+++ Data extract +++

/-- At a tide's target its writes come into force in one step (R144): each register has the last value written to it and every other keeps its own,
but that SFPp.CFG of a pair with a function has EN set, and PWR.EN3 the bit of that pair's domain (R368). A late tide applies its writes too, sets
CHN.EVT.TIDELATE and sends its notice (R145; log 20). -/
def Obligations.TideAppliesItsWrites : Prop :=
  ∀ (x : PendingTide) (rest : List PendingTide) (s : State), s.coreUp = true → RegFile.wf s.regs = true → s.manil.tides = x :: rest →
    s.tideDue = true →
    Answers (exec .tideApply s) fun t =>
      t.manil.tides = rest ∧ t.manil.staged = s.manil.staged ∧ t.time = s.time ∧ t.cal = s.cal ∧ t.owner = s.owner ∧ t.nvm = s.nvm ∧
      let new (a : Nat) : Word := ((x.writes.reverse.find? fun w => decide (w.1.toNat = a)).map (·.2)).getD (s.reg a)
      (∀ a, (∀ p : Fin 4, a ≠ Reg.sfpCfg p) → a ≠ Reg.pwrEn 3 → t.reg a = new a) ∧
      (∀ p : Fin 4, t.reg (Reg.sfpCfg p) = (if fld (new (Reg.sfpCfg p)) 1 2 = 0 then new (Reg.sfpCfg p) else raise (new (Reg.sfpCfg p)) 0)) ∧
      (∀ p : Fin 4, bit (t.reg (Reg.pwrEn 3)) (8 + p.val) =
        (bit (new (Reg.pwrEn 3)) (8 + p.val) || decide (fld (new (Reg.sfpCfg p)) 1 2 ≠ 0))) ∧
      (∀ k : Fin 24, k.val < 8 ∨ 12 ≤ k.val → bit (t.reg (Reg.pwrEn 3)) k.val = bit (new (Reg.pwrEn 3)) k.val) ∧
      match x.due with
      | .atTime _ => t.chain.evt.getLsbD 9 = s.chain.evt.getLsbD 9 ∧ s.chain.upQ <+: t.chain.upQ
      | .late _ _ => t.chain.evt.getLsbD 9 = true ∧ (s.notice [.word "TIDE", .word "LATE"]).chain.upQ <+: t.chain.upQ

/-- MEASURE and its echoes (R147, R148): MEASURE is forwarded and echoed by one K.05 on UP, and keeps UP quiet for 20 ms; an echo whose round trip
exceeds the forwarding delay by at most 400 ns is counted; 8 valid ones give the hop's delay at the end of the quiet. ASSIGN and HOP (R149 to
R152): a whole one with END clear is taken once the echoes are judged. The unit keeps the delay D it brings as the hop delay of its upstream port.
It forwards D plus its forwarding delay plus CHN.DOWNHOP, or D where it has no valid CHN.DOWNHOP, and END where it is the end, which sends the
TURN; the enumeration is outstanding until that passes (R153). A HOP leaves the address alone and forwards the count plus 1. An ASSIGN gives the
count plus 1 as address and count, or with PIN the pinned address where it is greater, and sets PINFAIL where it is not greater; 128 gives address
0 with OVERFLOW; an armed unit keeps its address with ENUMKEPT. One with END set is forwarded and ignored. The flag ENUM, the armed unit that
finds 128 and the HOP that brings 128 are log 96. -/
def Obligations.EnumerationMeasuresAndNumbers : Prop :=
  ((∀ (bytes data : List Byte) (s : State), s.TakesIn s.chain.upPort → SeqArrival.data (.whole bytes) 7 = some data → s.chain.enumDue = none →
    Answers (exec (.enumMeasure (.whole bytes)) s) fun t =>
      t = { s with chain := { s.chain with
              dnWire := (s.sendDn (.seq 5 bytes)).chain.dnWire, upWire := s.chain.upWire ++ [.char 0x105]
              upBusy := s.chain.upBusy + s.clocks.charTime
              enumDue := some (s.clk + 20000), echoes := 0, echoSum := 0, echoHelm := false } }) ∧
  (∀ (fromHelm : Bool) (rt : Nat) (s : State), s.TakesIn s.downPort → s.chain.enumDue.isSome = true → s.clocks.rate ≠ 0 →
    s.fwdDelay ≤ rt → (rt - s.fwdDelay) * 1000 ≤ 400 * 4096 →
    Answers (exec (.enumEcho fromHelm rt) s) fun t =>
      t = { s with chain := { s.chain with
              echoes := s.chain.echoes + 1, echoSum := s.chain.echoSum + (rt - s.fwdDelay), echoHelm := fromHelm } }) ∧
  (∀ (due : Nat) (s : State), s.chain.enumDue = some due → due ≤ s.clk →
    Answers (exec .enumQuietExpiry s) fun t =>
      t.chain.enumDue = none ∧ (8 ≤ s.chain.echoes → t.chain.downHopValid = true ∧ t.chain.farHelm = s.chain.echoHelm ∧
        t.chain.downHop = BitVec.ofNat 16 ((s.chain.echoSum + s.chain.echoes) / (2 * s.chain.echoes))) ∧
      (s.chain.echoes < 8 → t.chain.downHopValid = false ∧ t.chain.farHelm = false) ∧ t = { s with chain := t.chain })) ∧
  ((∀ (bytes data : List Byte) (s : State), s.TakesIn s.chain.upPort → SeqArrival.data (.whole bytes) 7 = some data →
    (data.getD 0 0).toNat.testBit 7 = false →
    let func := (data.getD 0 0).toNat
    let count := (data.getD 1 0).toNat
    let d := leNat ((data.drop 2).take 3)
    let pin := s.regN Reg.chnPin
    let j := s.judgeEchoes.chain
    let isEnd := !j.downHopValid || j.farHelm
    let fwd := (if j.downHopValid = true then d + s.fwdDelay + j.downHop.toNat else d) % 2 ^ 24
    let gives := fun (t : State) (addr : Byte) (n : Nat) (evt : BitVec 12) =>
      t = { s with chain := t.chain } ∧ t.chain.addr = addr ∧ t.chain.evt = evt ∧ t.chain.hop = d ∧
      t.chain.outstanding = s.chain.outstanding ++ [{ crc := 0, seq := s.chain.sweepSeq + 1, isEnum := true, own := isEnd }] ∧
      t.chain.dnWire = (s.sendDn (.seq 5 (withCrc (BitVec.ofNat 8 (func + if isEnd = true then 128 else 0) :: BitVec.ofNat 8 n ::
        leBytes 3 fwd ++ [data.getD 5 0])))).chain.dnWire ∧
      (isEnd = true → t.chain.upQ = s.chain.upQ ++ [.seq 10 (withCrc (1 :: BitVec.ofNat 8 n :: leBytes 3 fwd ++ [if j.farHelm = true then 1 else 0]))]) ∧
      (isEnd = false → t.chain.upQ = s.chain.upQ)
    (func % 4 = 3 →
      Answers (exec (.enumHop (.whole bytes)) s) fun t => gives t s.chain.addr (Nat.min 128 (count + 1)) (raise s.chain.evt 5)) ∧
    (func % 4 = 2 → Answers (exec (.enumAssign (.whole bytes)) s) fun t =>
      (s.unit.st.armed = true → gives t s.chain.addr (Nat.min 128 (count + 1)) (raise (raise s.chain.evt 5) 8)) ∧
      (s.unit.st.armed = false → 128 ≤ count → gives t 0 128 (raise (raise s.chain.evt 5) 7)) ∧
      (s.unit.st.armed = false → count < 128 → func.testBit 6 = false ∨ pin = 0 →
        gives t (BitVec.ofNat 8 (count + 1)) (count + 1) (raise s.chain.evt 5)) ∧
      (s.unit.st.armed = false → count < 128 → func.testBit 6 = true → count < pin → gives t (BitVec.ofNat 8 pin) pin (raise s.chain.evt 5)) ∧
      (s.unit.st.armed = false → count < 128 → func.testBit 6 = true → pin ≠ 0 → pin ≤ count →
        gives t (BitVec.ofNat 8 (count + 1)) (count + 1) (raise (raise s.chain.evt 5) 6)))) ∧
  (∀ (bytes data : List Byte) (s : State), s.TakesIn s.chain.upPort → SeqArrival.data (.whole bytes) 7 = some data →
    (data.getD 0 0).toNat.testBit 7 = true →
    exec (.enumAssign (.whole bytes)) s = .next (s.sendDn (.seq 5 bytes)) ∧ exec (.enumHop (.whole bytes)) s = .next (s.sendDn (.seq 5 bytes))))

+++
+++ Data extract +++

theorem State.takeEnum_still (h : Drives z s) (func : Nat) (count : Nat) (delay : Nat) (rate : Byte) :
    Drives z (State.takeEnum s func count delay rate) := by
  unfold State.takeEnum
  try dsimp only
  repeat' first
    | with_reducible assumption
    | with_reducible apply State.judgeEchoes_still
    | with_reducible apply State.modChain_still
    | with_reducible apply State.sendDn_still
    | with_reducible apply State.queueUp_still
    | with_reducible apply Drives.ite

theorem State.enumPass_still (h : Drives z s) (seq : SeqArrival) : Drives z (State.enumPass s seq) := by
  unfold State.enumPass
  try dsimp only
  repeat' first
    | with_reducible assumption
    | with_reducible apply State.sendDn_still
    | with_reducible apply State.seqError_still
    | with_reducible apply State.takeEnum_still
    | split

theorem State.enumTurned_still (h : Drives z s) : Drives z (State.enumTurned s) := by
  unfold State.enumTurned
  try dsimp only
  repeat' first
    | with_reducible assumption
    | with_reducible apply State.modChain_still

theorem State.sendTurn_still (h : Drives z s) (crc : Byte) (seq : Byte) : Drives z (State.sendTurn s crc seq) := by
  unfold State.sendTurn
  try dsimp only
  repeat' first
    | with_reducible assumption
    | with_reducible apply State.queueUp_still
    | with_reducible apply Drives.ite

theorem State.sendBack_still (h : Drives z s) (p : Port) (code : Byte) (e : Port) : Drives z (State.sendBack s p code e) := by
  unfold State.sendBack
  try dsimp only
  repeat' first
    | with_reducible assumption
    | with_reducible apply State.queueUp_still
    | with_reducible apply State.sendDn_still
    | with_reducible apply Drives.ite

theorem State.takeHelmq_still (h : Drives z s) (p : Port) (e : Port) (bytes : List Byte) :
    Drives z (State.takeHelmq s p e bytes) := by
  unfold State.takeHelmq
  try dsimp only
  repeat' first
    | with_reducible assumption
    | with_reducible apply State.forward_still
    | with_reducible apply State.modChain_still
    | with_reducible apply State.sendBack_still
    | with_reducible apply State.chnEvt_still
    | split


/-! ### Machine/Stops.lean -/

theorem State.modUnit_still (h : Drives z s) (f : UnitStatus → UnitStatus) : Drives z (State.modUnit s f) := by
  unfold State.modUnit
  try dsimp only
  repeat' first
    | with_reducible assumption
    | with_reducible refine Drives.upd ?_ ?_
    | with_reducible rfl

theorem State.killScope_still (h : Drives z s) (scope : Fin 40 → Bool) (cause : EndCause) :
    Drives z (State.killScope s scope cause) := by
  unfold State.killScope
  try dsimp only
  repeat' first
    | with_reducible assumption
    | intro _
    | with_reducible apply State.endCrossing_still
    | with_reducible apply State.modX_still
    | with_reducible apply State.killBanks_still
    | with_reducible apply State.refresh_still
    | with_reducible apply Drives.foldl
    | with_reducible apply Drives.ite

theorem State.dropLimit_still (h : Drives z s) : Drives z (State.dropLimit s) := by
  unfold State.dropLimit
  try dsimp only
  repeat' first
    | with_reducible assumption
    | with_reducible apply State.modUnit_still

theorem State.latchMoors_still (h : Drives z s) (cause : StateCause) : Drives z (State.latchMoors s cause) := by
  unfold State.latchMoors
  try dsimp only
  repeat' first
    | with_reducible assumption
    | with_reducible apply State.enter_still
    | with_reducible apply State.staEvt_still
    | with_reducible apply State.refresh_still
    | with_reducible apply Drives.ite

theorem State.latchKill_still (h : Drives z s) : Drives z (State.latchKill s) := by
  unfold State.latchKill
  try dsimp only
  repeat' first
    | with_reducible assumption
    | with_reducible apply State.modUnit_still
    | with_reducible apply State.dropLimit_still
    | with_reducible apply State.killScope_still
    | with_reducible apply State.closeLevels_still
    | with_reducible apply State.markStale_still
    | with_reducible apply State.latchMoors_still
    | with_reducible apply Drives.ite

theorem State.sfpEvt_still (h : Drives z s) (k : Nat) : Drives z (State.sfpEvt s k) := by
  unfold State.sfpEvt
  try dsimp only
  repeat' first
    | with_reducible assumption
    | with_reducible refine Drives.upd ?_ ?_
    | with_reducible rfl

+++

§ Exercise requirements
Given the data above, transcribe exactly the lines from the one containing "CHN.EVT.TIDELATE and sends" down to the one containing "Answers (exec .tideApply s) fun t =>", and no others.

§ Output of the task
CHN.EVT.TIDELATE and sends its notice (R145; log 20). -/
def Obligations.TideAppliesItsWrites : Prop :=
  ∀ (x : PendingTide) (rest : List PendingTide) (s : State), s.coreUp = true → RegFile.wf s.regs = true → s.manil.tides = x :: rest →
    s.tideDue = true →
    Answers (exec .tideApply s) fun t =>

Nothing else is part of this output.